At first, we would like to see the significance for each variable
exp(fit_5$coefficients)
## (Intercept) BROOKLYN MANHATTAN PERP_25
## 0.1893076 0.8968336 0.8850719 1.3618291
## PERP_45 PERP_65 VIC_AGE_GROUP18-24 VIC_AGE_GROUP25-44
## 1.9209265 2.4727271 1.2569399 1.4176470
## VIC_AGE_GROUP45-64 VIC_AGE_GROUP65+ time_periodEVENING time_periodMIDNIGHT
## 1.4643475 1.9122647 1.1213333 1.1380352
## time_periodMORNING
## 1.3259992
With the above results, we can have the following conclusion:
-Shooting incidents happen in BROOKLYN and MANHATTAN are less likely to be a murder.
-When perpetrators’ age increases, the probability that this shooting incident to become a murder also increases. This conclusion holds for victims.
-Shooting incidents happen in the morning are more like to be a murder.
For example, we have two shooting incidents now. We will use this model to predict which one has a higher probability to be a murder.

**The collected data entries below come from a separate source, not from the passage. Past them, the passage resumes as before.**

/-- The copy goes on by one piece, once it is admitted (R254), or is at its end. -/
def execDredgeCopyPhase (s : State) : Res :=
  match s.moves with
  | [] => .next s
  | m :: _ =>
    if m.phase ≠ 1 then .next s
    else match s.moveEntry m with
      | none => .next (s.post .dredgeCopyPhase)
      | some r =>
        if m.len ≤ m.copied then .next ((s.setMove ({ · with phase := 2 })).post .dredgeSwitchPhase)
        else match s.admission leadIo leadUnit (piecesOf (min 4096 (m.len - m.copied))) (s.pieceLinks m) .dredgeCopyPhase with
          | (false, s) => .next s
          | (true, s) => .next ((s.movePiece m (m.residNow r)).post .dredgeCopyPhase)

/-- The addresses that steps in flight carry, after a move. -/
def Event.relocate (f : Nat → Nat) (e : Event) : Event :=
  let g (line : Nat) : Nat := f (64 * line) / 64
  match e with
  | .fill c l => .fill c (g l)
  | .ownreq c l w x y => .ownreq c (g l) w x y
  | .grant c l x m => .grant c (g l) x m
  | .data c l x => .data c (g l) x
  | .fwd c l w => .fwd c (g l) w
  | .revoke c l w => .revoke c (g l) w
  | .yield c l x y => .yield c (g l) x y
  | .evict c l x y => .evict c (g l) x y
  | .disownreq c l x y => .disownreq c (g l) x y
  | .ack c l => .ack c (g l)
  | .ringProducedUpdate pa n => .ringProducedUpdate (f pa) n
  | .collectiveCombine a => .collectiveCombine (f a)
  | .slotRequest a => .slotRequest (f a)
  | .slotReturn a => .slotReturn (f a)
  | e => e

/-- A store whose keys are changed; what moves takes the place of what stood at its new key. -/
def Store.rekey {α : Type} [DecidableEq α] (d : α) (m : Store α) (f : Nat → Nat) : Store α :=
  (m.filter (fun e => f e.1 != e.1)).foldl (fun a e => Store.set d a (f e.1) e.2) (m.filter (fun e => f e.1 == e.1))
/-- A line's registration joins what stands registered at its new home: words of other owners there keep theirs. -/
def Reg.join (old new : Reg) : Reg :=
  { owners := (List.range 16).foldl (fun m i =>
      match Store.get 0 new.owners i with
      | 0 => let o := Store.get 0 old.owners i; Store.set 0 m i (if new.copies.contains (o - 1) then 0 else o)
      | o => Store.set 0 m i o) []
    copies := (old.copies ++ new.copies).eraseDups }
/-- The registrations of lines that move. -/
def rekeyReg (m : Store Reg) (f : Nat → Nat) : Store Reg :=
  (m.filter (fun e => f e.1 != e.1)).foldl (fun a e => Store.upd {} a (f e.1) (fun old => Reg.join old e.2))
    (m.filter (fun e => f e.1 == e.1))

/-- Ownership registrations, join tags, waiters, held lines and everything else that names a home go with the lines (R97). -/
def State.relocate (s : State) (f : Nat → Nat) : State :=
  let g (line : Nat) : Nat := f (64 * line) / 64
  { s with
    sched := s.sched.map (·.relocate f)
    reg := rekeyReg s.reg g
    pending := Store.rekey {} s.pending (fun k => g (k / 16384) * 16384 + k % 16384)
    tents := s.tents.map (fun t => { t with pa := f t.pa })
    waiters := s.waiters.map (fun w => { w with pa := f w.pa })
    ringDev := Store.rekey 0 s.ringDev f
    cores := Store.mapAll {} s.cores (fun _ x => { x with
      l1 := Store.rekey {} x.l1 g
      sentPois := Store.rekey 0 x.sentPois g
      fillPois := Store.rekey 0 x.fillPois g
      drop := x.drop.map g
      owned := Store.mapAll {} x.owned (fun _ r => { r with base := f r.base, cells := Store.rekey 0 r.cells g })
      mc := x.mc.map g
      e := { x.e with bind := Store.mapAll {} x.e.bind (fun _ b => { b with pa := f b.pa, anchor := f b.anchor }) } })
    clusters := Store.mapAll {} s.clusters (fun _ x => { x with
      cache := Store.rekey {} x.cache g, icache := Store.rekey {} x.icache g })
    dies := Store.mapAll {} s.dies (fun _ x => { x with cache := Store.rekey {} x.cache g })
    joins := Store.mapAll {} s.joins (fun _ j => { j with accPa := if j.accIov = 0 then f j.accPa else j.accPa })
    insts := Store.rekey {} (Store.mapAll {} s.insts (fun _ i => { i with dest := i.dest.map f })) f }

/-- A join whose ACCADDR went through the moved entry's interleave keeps its place in the range. -/
def State.moveAcc (s : State) (m : Move) : State :=
  { s with joins := Store.mapAll {} s.joins (fun _ j =>
      if j.accIov ≠ 0 ∧ j.accIov = m.iov ∧ m.old ≤ j.accPa ∧ j.accPa < m.old + m.len
      then { j with accPa := j.accPa - m.old + m.new } else j) }

def execDredgeSwitchPhase (s : State) : Res :=
  match s.moves with
  | [] => .next s
  | m :: _ =>
    if m.phase ≠ 2 then .next s
    else match s.moveEntry m with
      | none => .next (s.post .dredgeSwitchPhase)
      | some r =>
        let s := s.moveLate m (m.residNow r)
        let s := (s.relocate (fun pa => (s.moved m pa).getD pa)).moveAcc m
        let s := s.setMove ({ · with phase := 3 })
        let s := match r with
          | some (j, e) => s.editEntry m.dir j e true (some ((m.new + 2 ^ 64 - m.entry) % 2 ^ 64))
          | none => s
        .next (s.post .dredgeBumpPhase)

def execDredgeBumpPhase (s : State) : Res :=
  match s.moves with
  | [] => .next s
  | m :: _ =>
    if m.phase ≠ 3 then .next s
    else .next (((s.genBump m.part m.asn).2.setMove ({ · with phase := 4 })).post .dredgeReleasePhase)

/-- Once every core has acknowledged the bump, forwarding ends and MV is cleared; the next request is taken up. -/
def execDredgeReleasePhase (s : State) : Res :=
  match s.moves with
  | [] => .next s
  | m :: l =>
    if m.phase ≠ 4 then .next s
    else if s.noticesDue m.part m.asn then .next (s.post .dredgeReleasePhase)
    else match s.moveEntry m with
      | none => .next (s.post .dredgeReleasePhase)
      | some r =>
        let s := match r with
          | some (j, e) => s.editEntry m.dir j e false none
          | none => s
        let s := { s with moves := l }
        .next (if l == [] then s else s.post .dredgeCopyPhase)

end Sys2Proof.Machine
end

–A 36-year-old white female was killed by a 20-year-old black male at 10pm in Brooklyn.
–A 48-year-old Asian male was killed by a 54-year-old white male at 10am in Queens.
test_data = data_frame(BROOKLYN = c(1,0) , MANHATTAN = c(0,0) ,PERP_25 = c(1,0), PERP_45 = c(0,1), PERP_65 = c(0,0) , VIC_AGE_GROUP = c("25-44","45-64"),VIC_RACE = c("WHITE","ASIAN"),VIC_SEX = c("F","M"),time_period=c("EVENING","MORNING"))
test_data
## # A tibble: 2 × 9
## BROOKLYN MANHATTAN PERP_25 PERP_45 PERP_65 VIC_AGE_GROUP VIC_RACE VIC_SEX
## <dbl> <dbl> <dbl> <dbl> <dbl> <chr> <chr> <chr>
## 1 1 0 1 0 0 25-44 WHITE F
## 2 0 0 0 1 0 45-64 ASIAN M
## # … with 1 more variable: time_period <chr>
test_data$prob = predict(fit_5, newdata=test_data, type="response")
test_data$prob
## 1 2
## 0.2687603 0.4138679
From the prediction, we can see that the second one has a higher possibility to be a murder.